Data ::

-- ==== Sys2Proof/Laws/State.lean ====
section
/-! SUPPORT. Laws/State.lean: one lemma per field per update of State, each true by unfolding. -/
namespace Sys2Proof.Machine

Task instructions :: Write out every line of the listing that holds the word "Laws".

Result of this task ::
-- ==== Sys2Proof/Laws/State.lean ====
/-! SUPPORT. Laws/State.lean: one lemma per field per update of State, each true by unfolding. -/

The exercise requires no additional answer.